Exploring the long-term safety of asenapine in adults with schizophrenia in a double-blind, fixed-dose, extension study

Abstract

Purpose: The primary objective of this study was to assess long-term safety with sublingual asenapine 2.5 or 5 mg twice daily (BID) in patients with schizophrenia.

Patients and methods: Actively treated patients on asenapine 2.5 mg BID, asenapine 5 mg BID, or olanzapine 15 mg once daily (QD) who completed a 6-week randomized, double-blind, placebo- and olanzapine-controlled study continued lead-in treatment in this 26-week, multicenter, double-blind, double-dummy, olanzapine-controlled Phase IIIB extension study; placebo patients were assigned to asenapine 2.5 mg BID treatment. Safety analyses were based on the all treated set (patients who received one or more doses of extension trial medication); change from baseline analyses used the acute study baseline. Treatment-emergent adverse events (TEAEs) and changes in laboratory parameters were monitored; weight change for asenapine versus olanzapine was the key secondary objective. Descriptive statistics were used; weight change was analyzed using a mixed-model repeated-measure approach.

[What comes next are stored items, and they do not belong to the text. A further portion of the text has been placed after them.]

-- ==== Sys2Proof/Machine/LinkCtl.lean ====
section
/-! DEFINITION. Training, lane swaps, recovery, low power and Plumb of a Vidonlink port (14 R344 to R361, R363). -/

namespace Sys2Proof.Machine

/-! ## Helpers -/

/-- A port register's offset. -/
def vlR (d o : Nat) : Nat := vlB d + o
/-- VL_CTRL.EN. -/
def portEn (s : State) (d : Nat) : Bool := flag s (vlR d 4) 31
/-- This module's ID as the port's VL_CTRL holds it (R337). -/
def modId (s : State) (d : Nat) : Nat := fld s (vlR d 4) 8 8
/-- The oldest flit of a virtual lane's receive buffer. -/
def headFlit (p : Port) (vl : Nat) : Option Line := (mget [] p.rxq vl).head?
/-- `n` flits leave a receive buffer (R333), and packets of no listed TYPE behind them (R338). -/
def popFlits (s : State) (d vl n : Nat) : State := dropUnlisted (outFlits s d vl n) d vl
/-- The link control flit at the front of the receive buffer, where its LCTYPE is `t` (R332). -/
def lcHead (s : State) (d t : Nat) : Option (List Byte) :=
  match headFlit (portOf s d) 6 with
  | some x => if byteAt (lineBytes x) 0 = t then some (lineBytes x) else none
  | none => none
/-- A link control flit taken by `f`, its bytes given; nothing where another flit, or none, is in front. -/
def withLc (s : State) (d t : Nat) (f : List Byte → State → State) : Out :=
  .next <| match lcHead s d t with | some b => f b (popFlits s d 6 1) | none => s
/-- Whether the port has anything queued, unacknowledged or outstanding (R355). -/
def holdsTraffic (p : Port) : Bool := !p.txq.isEmpty || !p.kept.isEmpty || p.outst.any (fun e => !e.2.isEmpty)

/-! ## Training (R344 to R349) -/

/-- The 64-bit control word of R344 with its CHK. -/
def ctlWord (phase lane preset creq cstat : Nat) (done : Bool) (modid port : Nat) : BitVec 64 :=
  let hi := ((((((phase * 16 + lane) * 16 + preset) * 256 + creq) * 256 + cstat) * 2 + b2n done) * 8 * 256 + 0x03) * 256 + modid
  let x := (hi * 16 + port) * 16
  BitVec.ofNat 64 (x * 256 + crc8 (bitsDown 56 x))

/-- The taps of a preset (R345): c(−2), c(−1), c(1). -/
def presetTaps (n : Nat) : Int × Int × Int :=
  match n with
  | 0 => (0, 0, 0) | 1 => (0, -4, 0) | 2 => (0, 0, -4) | 3 => (0, -4, -4)
  | 4 => (0, -8, -4) | 5 => (1, -8, -8) | 6 => (2, -12, -8) | _ => (2, -12, -12)

/-- One tap request (R345): 1 increments, 2 decrements; the answer is updated, or at limit with the tap unchanged. -/
def tapStep (c lo hi : Int) (req : Nat) : Int × Nat :=
  let n := if req = 1 then c + 1 else if req = 2 then c - 1 else c
  if req ≠ 1 ∧ req ≠ 2 then (c, 0) else if n < lo ∨ hi < n then (c, 2) else (n, 1)

/-- What a lane's transmitter does with the peer's requests (R344, R345): c(−2), c(−1), c(0) and c(1) from the highest bits; c(0) follows from
the others, and a request for it changes nothing (DEDUCED, note 44). -/
def answerTaps (l : Lane) (preset creq : Nat) : Lane :=
  if preset < 8 then
    let t := presetTaps preset
    { l with cm2 := t.1, cm1 := t.2.1, c1 := t.2.2, cstat := 0x55#8 }
  else
    let a := tapStep l.cm2 0 4 (creq / 64 % 4)
    let b := tapStep l.cm1 (-16) 0 (creq / 16 % 4)
    let c := tapStep l.c1 (-16) 0 (creq % 4)
    { l with cm2 := a.1, cm1 := b.1, c1 := c.1, cstat := BitVec.ofNat 8 (a.2 * 64 + b.2 * 16 + c.2) }

/-- What a lane's receiver measures of the preset it asked for (R346 step 2): the best is kept. -/
def measurePreset (l : Lane) (step : Nat) (margin : Nat) : Lane :=
  if step = 2 ∧ l.tried < 8 then
    let better := l.tried = 0 ∨ l.bestMargin < margin
    { l with
      bestMargin := (if better then margin else l.bestMargin), bestPreset := (if better then l.tried else l.bestPreset),
      tried := l.tried + 1, margin := margin }
  else { l with margin := margin, preset := l.bestPreset, done := l.done || decide (3 ≤ step) }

Results: Of the 120 patients in the all-treated set, 60% completed treatment (asenapine 2.5 mg BID 66.1% overall, asenapine 5 mg BID 52.4%, olanzapine 15 mg QD 56.3%). The incidence of TEAEs was higher for placebo patients from the lead-in study who switched to asenapine 2.5 mg BID for extension treatment (71.0%) versus patients continuing asenapine 2.5 mg BID (38.7%), asenapine 5 mg BID (38.1%), or olanzapine 15 mg QD (25.0%). The most common TEAE (≥5% in every group) was worsening of schizophrenia. Least squares mean change in body weight from the acute study baseline to week 26 was +0.6 kg for overall asenapine 2.5 mg BID, +0.8 kg for asenapine 5 mg BID, and +1.2 kg for olanzapine 15 mg QD. There were no clinically relevant changes in metabolic parameters; values were generally similar across treatment groups.

Conclusion: Asenapine 2.5 mg BID and 5 mg BID were generally well tolerated in long-term treatment. Weight gain was less for overall asenapine 2.5 mg BID and 5 mg BID than for olanzapine 15 mg QD.

Keywords: asenapine; long-term; olanzapine; safety; schizophrenia; weight.

Figure 1

Trial design. Notes: ^aThe time of the active olanzapine dose (morning or afternoon/evening) was not disclosed in order to preserve blinding. If the active olanzapine dose was taken in the morning, the olanzapine-matched placebo was taken in the afternoon/evening; if the active olanzapine dose was taken in the afternoon/evening, the olanzapine-matched placebo was taken in the morning. The same number of film-coated tablets was taken in the morning and afternoon/evening. Abbreviations: BID, twice daily; EOT, end of treatment; QD, once daily.

Figure 2

Patient disposition and reasons for discontinuation. Note: One subject in the olanzapine 15 mg QD/olanzapine 15 mg QD group did not have a postbaseline PANSS total score measurement and was therefore not included in the FAS. Abbreviations: AE, adverse event; ATS, all treated set; BID, twice daily; FAS, full analysis set; PANSS, Positive and Negative Syndrome Scale; QD, once daily.

Figure 3

LS mean change in weight from acute study baseline to week 26 (MMRM, ATS). Note: Baseline was the last nonmissing assessment before the first dose of acute study medication. Abbreviations: ATS, all treated set; BID, twice daily; LS, least squares; MMRM, mixed-effect model for repeated measures; QD, once daily.